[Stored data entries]
*** Block opens ***

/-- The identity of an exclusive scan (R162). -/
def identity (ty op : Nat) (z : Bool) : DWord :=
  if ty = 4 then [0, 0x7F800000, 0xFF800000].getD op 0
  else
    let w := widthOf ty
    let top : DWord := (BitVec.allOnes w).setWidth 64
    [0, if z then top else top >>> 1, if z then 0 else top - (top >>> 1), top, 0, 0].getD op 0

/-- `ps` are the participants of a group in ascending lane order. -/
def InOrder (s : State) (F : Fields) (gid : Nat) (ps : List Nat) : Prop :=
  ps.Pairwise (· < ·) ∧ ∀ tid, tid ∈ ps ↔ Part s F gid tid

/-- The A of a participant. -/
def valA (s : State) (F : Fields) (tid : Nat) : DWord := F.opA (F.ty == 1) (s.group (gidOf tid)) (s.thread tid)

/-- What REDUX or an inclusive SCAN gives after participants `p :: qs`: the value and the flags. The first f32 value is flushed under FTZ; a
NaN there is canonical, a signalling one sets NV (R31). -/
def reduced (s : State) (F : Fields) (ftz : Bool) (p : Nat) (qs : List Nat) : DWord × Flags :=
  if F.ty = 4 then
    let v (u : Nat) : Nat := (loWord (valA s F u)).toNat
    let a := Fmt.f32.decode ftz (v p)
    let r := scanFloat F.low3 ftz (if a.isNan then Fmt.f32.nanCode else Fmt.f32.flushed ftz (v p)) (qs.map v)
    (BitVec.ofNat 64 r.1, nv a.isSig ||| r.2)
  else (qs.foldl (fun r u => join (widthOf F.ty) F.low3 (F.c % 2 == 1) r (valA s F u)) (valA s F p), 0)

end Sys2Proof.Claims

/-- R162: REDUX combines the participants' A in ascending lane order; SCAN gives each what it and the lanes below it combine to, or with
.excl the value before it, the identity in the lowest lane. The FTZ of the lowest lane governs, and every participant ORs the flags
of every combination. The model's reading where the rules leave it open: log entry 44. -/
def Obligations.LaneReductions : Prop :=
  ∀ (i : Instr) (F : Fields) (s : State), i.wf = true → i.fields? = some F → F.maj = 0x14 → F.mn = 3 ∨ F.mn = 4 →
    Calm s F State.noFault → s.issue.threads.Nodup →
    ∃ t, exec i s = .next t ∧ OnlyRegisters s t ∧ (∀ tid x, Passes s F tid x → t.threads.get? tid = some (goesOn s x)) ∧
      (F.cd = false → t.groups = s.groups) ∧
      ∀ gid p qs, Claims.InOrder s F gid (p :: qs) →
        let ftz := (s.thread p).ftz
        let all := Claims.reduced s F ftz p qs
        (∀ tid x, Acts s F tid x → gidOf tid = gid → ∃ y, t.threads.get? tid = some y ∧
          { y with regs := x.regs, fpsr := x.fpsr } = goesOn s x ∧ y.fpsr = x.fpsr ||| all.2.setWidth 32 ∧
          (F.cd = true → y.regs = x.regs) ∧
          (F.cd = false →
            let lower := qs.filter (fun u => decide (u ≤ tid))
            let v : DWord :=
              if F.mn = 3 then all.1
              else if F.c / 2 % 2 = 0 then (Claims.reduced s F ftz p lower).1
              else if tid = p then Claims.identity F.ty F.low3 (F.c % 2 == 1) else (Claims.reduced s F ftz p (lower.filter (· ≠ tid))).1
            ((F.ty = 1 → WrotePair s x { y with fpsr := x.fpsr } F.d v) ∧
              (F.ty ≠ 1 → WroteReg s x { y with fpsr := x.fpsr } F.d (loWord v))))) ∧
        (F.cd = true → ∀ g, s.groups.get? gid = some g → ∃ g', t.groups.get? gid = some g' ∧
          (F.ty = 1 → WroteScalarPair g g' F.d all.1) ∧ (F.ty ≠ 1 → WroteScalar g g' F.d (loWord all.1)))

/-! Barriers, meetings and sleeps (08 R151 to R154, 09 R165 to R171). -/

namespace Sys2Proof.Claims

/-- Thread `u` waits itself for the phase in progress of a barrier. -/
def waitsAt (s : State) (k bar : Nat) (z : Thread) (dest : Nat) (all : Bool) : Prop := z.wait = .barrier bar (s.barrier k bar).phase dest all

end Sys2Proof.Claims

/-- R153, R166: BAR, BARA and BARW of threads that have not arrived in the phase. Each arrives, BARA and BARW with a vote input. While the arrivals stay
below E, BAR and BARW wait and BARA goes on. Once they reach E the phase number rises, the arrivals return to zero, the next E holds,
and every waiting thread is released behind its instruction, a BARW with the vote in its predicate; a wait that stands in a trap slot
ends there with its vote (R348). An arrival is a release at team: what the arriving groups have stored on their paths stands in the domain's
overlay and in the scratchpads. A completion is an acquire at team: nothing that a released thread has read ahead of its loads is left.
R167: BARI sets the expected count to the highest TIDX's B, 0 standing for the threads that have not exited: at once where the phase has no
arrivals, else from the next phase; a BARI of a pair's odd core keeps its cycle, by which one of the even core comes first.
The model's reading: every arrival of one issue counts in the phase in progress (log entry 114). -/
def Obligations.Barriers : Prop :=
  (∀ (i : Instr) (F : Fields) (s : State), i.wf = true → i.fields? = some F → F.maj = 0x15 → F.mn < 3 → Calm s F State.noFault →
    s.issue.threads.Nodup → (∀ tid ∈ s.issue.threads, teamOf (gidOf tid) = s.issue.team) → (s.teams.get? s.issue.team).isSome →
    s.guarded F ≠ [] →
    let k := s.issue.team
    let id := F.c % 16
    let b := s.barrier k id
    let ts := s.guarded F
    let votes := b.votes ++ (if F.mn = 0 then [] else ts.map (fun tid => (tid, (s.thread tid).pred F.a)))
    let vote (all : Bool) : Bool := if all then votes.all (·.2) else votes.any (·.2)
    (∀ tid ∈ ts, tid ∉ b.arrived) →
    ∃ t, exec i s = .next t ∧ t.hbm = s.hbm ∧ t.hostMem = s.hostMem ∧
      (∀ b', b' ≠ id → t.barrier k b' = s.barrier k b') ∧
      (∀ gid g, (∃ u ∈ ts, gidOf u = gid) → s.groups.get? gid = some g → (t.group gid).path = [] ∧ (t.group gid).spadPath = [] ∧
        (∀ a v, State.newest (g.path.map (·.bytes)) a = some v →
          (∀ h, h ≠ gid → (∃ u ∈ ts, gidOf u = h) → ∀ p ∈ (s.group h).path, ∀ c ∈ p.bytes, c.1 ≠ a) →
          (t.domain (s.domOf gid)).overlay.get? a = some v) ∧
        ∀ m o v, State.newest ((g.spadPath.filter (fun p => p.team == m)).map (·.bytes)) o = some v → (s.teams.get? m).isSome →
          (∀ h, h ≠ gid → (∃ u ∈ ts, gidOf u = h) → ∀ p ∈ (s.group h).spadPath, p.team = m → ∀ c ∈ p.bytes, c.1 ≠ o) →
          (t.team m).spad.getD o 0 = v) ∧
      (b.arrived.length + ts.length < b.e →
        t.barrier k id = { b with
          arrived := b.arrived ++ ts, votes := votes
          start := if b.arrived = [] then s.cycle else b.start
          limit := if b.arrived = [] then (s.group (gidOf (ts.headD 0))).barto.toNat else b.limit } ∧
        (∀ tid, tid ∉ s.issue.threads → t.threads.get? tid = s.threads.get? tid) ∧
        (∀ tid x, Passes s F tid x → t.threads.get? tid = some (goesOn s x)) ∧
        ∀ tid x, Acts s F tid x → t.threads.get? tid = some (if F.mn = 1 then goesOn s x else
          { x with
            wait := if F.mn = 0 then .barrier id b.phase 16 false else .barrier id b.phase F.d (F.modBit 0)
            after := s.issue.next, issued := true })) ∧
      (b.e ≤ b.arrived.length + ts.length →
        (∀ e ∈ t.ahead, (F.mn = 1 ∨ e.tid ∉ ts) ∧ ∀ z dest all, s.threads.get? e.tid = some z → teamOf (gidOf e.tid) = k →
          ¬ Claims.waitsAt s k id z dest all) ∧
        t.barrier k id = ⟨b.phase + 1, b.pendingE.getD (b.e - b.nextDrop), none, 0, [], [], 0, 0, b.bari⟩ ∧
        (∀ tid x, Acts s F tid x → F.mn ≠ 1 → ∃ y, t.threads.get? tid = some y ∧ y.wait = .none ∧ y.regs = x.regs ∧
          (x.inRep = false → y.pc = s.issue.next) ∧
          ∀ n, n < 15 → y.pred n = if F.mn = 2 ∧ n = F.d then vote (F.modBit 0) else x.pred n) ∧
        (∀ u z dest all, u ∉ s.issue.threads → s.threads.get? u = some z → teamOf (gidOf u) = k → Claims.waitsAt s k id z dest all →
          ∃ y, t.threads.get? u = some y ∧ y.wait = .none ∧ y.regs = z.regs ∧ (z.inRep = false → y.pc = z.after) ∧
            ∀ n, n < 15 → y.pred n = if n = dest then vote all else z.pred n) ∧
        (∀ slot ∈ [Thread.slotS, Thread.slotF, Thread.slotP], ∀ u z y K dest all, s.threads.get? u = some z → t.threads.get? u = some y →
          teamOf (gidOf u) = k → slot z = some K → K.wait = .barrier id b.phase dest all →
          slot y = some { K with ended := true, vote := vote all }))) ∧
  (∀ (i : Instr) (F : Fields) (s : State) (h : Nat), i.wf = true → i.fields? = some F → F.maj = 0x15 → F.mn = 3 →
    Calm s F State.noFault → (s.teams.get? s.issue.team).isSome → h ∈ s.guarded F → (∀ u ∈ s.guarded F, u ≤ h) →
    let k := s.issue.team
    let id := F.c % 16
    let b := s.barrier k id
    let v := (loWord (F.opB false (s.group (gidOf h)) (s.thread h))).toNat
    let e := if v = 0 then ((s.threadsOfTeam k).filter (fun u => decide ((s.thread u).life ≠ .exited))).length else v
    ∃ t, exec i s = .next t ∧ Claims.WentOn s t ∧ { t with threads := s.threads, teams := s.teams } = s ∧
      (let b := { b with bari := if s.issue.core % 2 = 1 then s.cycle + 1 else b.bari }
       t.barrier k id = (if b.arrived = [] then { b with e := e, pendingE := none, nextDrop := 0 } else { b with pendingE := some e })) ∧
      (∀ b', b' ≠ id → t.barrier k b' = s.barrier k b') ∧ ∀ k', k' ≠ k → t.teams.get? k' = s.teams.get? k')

*** Block closes ***

• WHAT IS REQUIRED: From the entries above, restate word for word the lines from the line containing "((F.ty = 1 → WrotePair" to the line containing "(F.cd = true → ∀", both ends included, and nothing more.

• TASK RESULT:
            ((F.ty = 1 → WrotePair s x { y with fpsr := x.fpsr } F.d v) ∧
              (F.ty ≠ 1 → WroteReg s x { y with fpsr := x.fpsr } F.d (loWord v))))) ∧
        (F.cd = true → ∀ g, s.groups.get? gid = some g → ∃ g', t.groups.get? gid = some g' ∧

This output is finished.